[Records provided]
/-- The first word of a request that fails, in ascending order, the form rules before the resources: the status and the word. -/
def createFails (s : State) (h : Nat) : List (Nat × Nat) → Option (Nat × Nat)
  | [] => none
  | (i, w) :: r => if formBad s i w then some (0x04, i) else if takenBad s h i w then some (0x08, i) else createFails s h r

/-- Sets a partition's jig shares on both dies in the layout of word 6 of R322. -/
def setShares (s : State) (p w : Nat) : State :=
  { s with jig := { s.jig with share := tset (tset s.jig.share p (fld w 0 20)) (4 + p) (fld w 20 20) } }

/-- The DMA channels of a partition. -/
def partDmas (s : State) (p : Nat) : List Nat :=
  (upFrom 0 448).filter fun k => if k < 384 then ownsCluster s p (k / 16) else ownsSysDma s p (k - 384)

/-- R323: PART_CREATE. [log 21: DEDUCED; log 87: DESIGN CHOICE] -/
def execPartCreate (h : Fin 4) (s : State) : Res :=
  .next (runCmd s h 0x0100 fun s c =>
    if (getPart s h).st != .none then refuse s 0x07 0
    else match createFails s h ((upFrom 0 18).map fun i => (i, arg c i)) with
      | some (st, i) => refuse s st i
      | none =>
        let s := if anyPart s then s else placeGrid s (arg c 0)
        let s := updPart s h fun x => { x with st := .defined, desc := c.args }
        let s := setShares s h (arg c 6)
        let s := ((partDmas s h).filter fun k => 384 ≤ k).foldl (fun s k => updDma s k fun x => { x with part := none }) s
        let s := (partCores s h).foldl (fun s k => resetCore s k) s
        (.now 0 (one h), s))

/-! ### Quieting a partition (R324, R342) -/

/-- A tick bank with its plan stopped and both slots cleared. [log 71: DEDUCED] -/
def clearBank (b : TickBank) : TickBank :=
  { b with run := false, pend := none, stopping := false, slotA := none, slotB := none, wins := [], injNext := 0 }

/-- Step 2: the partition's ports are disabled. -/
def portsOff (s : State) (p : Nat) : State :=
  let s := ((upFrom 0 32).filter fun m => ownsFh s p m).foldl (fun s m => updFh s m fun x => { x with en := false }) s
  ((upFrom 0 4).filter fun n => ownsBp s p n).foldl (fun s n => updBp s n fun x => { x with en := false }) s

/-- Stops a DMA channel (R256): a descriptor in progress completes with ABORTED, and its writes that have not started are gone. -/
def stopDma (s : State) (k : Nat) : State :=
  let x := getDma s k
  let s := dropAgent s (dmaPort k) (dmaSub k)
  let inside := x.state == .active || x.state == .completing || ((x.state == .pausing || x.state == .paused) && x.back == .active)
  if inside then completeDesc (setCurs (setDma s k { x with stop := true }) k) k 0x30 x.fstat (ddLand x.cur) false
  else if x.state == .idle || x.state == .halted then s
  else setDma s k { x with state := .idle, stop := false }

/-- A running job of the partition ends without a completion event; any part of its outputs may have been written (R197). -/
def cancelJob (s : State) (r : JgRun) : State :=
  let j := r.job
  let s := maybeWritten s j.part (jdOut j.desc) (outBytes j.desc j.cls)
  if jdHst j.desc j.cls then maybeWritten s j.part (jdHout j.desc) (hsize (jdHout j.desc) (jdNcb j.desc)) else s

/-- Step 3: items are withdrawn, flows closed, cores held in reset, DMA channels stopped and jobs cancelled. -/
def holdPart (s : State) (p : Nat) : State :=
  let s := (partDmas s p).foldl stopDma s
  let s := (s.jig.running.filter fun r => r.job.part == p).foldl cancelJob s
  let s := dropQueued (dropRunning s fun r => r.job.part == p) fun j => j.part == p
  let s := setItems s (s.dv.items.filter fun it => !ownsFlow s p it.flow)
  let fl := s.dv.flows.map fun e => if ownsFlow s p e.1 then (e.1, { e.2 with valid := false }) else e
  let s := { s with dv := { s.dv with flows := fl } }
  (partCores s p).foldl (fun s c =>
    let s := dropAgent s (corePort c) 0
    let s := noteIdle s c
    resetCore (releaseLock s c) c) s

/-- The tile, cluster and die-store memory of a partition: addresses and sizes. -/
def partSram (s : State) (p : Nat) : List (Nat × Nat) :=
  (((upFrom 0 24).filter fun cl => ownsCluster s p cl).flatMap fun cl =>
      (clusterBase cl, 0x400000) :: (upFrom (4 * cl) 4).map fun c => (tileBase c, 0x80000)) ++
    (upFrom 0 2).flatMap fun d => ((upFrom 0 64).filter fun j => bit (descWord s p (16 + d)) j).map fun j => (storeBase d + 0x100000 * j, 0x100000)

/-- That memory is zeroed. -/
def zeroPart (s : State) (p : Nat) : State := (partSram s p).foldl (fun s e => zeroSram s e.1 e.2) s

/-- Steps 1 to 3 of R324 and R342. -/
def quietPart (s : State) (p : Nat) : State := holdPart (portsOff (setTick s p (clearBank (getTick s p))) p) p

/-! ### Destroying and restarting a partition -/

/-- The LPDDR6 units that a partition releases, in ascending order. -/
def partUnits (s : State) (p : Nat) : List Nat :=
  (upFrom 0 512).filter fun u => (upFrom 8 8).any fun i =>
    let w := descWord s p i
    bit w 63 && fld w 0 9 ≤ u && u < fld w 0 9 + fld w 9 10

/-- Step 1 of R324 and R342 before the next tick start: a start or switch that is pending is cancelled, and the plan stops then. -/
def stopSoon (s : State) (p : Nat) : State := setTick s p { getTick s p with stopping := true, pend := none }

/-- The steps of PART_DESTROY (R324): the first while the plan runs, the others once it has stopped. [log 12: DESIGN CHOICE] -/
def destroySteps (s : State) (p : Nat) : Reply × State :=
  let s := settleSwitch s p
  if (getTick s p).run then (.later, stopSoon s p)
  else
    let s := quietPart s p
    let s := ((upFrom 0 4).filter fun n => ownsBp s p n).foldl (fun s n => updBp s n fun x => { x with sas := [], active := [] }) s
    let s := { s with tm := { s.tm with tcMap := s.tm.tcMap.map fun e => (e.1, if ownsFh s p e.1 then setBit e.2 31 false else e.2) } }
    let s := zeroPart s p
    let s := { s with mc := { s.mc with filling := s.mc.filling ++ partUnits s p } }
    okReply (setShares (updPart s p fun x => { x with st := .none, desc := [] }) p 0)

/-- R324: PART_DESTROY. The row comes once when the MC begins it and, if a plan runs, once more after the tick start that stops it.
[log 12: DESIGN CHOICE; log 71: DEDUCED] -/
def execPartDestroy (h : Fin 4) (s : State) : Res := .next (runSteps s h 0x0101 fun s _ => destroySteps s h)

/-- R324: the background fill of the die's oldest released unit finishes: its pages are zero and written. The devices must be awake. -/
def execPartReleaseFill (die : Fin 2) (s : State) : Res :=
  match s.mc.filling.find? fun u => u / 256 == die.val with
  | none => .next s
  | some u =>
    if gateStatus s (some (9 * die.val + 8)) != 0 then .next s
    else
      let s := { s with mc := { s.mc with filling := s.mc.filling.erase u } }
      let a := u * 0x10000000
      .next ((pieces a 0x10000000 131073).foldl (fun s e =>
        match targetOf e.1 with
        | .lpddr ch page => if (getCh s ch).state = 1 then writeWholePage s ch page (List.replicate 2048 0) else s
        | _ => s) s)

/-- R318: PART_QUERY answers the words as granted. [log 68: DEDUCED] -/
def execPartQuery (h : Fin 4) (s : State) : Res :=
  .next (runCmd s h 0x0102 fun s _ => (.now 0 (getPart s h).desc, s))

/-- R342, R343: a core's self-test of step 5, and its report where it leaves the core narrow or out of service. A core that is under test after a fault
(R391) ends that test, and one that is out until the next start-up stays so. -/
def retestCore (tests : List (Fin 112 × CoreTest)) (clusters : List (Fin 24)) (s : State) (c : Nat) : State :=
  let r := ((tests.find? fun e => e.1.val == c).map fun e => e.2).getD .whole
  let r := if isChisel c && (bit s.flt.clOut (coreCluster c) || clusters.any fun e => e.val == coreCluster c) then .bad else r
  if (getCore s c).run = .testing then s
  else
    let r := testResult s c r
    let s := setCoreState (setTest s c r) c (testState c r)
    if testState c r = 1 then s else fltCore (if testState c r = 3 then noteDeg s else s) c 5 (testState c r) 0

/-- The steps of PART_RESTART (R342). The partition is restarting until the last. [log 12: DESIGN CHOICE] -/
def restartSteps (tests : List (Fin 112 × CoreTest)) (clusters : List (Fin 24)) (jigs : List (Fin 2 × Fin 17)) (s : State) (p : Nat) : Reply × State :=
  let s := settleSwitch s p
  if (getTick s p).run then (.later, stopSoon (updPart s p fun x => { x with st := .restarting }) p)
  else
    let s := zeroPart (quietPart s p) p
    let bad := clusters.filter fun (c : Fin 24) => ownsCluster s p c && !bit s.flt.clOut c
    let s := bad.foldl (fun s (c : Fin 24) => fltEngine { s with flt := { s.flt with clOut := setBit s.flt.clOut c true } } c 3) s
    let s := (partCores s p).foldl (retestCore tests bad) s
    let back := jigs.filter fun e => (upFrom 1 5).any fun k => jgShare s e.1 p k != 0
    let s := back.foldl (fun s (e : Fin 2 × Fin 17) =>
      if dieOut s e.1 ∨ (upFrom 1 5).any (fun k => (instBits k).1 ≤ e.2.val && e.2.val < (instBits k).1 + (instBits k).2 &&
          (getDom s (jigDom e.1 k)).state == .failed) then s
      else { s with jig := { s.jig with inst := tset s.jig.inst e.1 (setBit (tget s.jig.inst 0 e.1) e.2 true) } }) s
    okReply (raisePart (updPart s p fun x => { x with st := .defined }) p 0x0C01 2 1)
* * *
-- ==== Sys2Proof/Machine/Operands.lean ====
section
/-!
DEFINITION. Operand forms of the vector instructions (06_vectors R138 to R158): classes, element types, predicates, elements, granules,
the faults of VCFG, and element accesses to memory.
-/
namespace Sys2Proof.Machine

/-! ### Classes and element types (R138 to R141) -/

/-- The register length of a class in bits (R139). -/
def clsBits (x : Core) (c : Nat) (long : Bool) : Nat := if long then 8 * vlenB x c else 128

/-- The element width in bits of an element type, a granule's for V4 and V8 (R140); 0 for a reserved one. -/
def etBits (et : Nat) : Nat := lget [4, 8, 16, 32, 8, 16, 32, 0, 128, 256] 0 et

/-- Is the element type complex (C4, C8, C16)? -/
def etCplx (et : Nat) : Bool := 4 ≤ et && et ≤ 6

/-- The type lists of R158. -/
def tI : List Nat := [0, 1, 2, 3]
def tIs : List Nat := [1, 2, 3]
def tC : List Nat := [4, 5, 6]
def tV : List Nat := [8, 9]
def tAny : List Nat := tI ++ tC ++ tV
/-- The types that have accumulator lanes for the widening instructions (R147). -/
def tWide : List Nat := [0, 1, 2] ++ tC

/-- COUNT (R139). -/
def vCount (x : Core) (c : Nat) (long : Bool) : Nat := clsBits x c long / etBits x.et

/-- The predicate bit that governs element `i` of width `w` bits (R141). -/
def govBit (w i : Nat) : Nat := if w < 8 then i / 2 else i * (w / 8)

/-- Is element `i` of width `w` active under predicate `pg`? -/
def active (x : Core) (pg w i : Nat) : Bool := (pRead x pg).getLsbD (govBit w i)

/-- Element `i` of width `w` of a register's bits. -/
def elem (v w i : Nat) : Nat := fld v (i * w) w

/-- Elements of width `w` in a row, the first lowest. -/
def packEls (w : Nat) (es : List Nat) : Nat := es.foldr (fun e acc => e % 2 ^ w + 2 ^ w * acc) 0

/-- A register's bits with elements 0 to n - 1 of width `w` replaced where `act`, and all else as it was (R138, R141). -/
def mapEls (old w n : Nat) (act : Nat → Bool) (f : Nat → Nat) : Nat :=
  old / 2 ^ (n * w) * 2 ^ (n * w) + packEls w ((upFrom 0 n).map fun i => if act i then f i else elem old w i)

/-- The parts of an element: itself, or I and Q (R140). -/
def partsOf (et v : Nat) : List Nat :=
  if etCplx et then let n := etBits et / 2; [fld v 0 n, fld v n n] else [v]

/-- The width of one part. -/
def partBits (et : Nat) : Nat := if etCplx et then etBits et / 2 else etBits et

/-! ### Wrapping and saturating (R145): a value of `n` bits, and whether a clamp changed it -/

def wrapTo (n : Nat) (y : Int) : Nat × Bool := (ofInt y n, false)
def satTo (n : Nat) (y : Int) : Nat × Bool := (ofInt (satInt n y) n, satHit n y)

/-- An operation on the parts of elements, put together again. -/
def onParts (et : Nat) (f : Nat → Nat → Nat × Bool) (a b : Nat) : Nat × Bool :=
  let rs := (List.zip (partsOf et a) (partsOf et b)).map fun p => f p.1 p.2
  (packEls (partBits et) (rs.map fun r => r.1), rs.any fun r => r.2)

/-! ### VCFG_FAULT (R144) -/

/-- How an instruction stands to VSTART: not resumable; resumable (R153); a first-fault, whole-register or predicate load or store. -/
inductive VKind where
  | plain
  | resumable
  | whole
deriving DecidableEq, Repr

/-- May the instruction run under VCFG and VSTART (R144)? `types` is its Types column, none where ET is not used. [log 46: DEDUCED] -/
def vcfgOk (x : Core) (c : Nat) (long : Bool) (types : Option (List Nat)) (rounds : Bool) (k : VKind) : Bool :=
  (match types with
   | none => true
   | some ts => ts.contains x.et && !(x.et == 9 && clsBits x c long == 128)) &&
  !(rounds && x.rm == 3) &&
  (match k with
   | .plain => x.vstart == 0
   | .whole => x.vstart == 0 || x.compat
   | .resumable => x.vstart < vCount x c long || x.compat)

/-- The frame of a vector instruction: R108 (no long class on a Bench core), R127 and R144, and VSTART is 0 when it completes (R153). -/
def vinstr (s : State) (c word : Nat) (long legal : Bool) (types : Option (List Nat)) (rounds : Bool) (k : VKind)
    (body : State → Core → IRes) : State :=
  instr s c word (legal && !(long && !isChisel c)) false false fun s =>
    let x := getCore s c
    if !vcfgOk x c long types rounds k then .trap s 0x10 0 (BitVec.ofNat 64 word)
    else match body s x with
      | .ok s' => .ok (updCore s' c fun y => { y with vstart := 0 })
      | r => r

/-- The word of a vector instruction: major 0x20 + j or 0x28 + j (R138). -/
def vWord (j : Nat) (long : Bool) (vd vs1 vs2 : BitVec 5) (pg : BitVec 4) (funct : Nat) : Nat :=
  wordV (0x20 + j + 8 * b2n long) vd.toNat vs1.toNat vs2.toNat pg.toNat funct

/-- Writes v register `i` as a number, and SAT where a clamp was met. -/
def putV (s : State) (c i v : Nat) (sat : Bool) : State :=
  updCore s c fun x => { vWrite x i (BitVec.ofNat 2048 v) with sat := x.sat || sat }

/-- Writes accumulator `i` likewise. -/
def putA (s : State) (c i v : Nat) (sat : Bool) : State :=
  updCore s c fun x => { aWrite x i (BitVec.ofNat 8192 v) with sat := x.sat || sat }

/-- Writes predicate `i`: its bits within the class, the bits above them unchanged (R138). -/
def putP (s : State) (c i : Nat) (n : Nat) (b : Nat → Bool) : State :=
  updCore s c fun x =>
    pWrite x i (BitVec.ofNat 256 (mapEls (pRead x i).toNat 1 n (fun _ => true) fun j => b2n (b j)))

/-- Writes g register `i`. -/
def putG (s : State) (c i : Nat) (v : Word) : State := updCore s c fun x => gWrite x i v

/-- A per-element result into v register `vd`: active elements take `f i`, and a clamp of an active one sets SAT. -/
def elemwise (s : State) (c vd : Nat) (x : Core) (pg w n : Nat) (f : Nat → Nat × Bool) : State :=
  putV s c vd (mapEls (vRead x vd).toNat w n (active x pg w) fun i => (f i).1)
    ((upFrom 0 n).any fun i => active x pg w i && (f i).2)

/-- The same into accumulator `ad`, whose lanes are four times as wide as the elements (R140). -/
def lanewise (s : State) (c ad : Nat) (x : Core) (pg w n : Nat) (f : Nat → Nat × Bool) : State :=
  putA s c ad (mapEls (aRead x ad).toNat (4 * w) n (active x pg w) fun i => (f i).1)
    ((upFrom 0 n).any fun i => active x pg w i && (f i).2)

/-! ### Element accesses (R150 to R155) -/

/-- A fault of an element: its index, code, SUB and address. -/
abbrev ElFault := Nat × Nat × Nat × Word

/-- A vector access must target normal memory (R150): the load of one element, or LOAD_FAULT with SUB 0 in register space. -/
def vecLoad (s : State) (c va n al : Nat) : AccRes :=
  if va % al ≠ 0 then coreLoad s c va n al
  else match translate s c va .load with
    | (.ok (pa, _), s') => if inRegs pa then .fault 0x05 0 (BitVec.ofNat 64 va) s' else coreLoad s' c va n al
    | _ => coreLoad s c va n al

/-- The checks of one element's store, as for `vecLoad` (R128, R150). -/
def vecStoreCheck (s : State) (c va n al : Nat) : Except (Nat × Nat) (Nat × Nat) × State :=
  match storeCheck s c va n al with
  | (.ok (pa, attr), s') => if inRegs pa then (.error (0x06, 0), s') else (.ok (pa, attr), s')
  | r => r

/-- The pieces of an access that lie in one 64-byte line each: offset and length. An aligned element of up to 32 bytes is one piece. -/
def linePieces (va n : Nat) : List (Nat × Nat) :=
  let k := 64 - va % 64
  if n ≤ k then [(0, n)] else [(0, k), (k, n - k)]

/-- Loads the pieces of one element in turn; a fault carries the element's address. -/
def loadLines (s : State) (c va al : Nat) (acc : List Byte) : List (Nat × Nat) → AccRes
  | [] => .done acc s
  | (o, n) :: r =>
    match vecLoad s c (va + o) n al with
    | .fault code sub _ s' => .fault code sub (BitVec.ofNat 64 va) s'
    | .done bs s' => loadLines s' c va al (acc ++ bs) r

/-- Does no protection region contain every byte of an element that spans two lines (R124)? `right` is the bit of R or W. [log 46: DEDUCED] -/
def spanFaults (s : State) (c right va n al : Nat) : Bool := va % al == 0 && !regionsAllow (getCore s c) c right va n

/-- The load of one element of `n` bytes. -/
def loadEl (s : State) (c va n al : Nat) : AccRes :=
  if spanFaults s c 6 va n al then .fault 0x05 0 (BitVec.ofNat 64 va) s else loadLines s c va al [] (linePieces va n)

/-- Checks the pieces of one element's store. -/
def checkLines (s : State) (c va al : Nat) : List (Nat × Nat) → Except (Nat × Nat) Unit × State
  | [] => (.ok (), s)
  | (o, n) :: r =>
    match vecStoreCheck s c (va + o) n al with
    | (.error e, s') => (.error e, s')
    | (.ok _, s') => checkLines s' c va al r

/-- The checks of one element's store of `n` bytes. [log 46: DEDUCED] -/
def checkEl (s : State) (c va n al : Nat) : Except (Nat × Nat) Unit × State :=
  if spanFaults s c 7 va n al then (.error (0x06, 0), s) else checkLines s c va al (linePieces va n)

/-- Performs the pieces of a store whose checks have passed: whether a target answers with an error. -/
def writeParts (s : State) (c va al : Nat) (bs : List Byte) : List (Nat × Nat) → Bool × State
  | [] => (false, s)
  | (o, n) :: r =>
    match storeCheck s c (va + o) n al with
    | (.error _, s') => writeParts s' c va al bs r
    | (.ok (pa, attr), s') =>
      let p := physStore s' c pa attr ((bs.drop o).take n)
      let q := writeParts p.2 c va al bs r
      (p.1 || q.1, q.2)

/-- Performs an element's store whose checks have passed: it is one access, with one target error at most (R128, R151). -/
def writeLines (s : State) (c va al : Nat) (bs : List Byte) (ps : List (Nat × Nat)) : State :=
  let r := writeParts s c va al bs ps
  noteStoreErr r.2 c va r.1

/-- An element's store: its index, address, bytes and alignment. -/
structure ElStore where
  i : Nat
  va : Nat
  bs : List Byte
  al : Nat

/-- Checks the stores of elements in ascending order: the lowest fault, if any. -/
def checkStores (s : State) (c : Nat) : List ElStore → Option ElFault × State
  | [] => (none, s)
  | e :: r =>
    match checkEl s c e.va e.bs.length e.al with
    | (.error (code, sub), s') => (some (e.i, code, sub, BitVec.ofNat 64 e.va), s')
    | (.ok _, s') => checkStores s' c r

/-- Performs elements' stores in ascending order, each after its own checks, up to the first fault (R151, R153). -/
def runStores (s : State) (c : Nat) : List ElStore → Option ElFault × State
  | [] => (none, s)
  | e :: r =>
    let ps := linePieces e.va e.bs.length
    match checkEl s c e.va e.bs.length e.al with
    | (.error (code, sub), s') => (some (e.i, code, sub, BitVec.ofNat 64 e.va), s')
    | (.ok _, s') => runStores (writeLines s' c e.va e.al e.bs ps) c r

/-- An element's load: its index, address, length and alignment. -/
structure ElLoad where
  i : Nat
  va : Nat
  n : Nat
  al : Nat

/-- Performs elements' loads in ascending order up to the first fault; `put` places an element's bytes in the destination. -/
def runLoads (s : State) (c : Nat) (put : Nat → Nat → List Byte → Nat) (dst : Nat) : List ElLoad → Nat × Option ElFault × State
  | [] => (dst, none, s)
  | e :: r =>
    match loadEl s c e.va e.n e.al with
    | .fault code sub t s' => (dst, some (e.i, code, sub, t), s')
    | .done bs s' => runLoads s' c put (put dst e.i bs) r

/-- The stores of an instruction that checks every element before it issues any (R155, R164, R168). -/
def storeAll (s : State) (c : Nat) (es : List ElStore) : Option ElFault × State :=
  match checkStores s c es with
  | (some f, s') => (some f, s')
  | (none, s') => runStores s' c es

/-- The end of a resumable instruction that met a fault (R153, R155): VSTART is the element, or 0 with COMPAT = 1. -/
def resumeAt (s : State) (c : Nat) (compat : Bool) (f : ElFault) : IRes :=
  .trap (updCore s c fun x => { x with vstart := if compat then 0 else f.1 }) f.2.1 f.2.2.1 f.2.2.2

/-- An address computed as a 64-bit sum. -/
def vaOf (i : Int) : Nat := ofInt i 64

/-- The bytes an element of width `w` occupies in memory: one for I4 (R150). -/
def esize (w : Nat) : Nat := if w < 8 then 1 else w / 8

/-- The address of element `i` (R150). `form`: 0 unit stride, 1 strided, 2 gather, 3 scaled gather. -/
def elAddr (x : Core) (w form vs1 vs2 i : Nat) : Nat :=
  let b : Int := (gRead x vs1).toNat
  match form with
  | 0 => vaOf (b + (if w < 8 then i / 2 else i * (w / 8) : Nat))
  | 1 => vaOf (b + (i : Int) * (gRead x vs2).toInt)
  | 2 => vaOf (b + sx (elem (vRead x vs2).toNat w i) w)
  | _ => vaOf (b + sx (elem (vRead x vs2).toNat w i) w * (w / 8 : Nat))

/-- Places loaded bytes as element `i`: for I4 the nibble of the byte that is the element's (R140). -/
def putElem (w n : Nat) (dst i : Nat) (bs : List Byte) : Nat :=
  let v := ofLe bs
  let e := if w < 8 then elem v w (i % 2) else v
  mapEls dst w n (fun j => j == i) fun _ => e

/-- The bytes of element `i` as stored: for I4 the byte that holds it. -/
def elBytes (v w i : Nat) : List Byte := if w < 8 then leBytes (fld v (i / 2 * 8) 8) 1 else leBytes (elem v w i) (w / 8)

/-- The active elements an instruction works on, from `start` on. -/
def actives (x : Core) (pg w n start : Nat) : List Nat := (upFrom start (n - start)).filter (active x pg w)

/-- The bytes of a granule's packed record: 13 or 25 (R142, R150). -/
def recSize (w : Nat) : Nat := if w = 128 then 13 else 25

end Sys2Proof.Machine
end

[Task statement] For each line in the records that holds "later", show that line as it stands.

[Exercise answer]
  if (getTick s p).run then (.later, stopSoon s p)
  if (getTick s p).run then (.later, stopSoon (updPart s p fun x => { x with st := .restarting }) p)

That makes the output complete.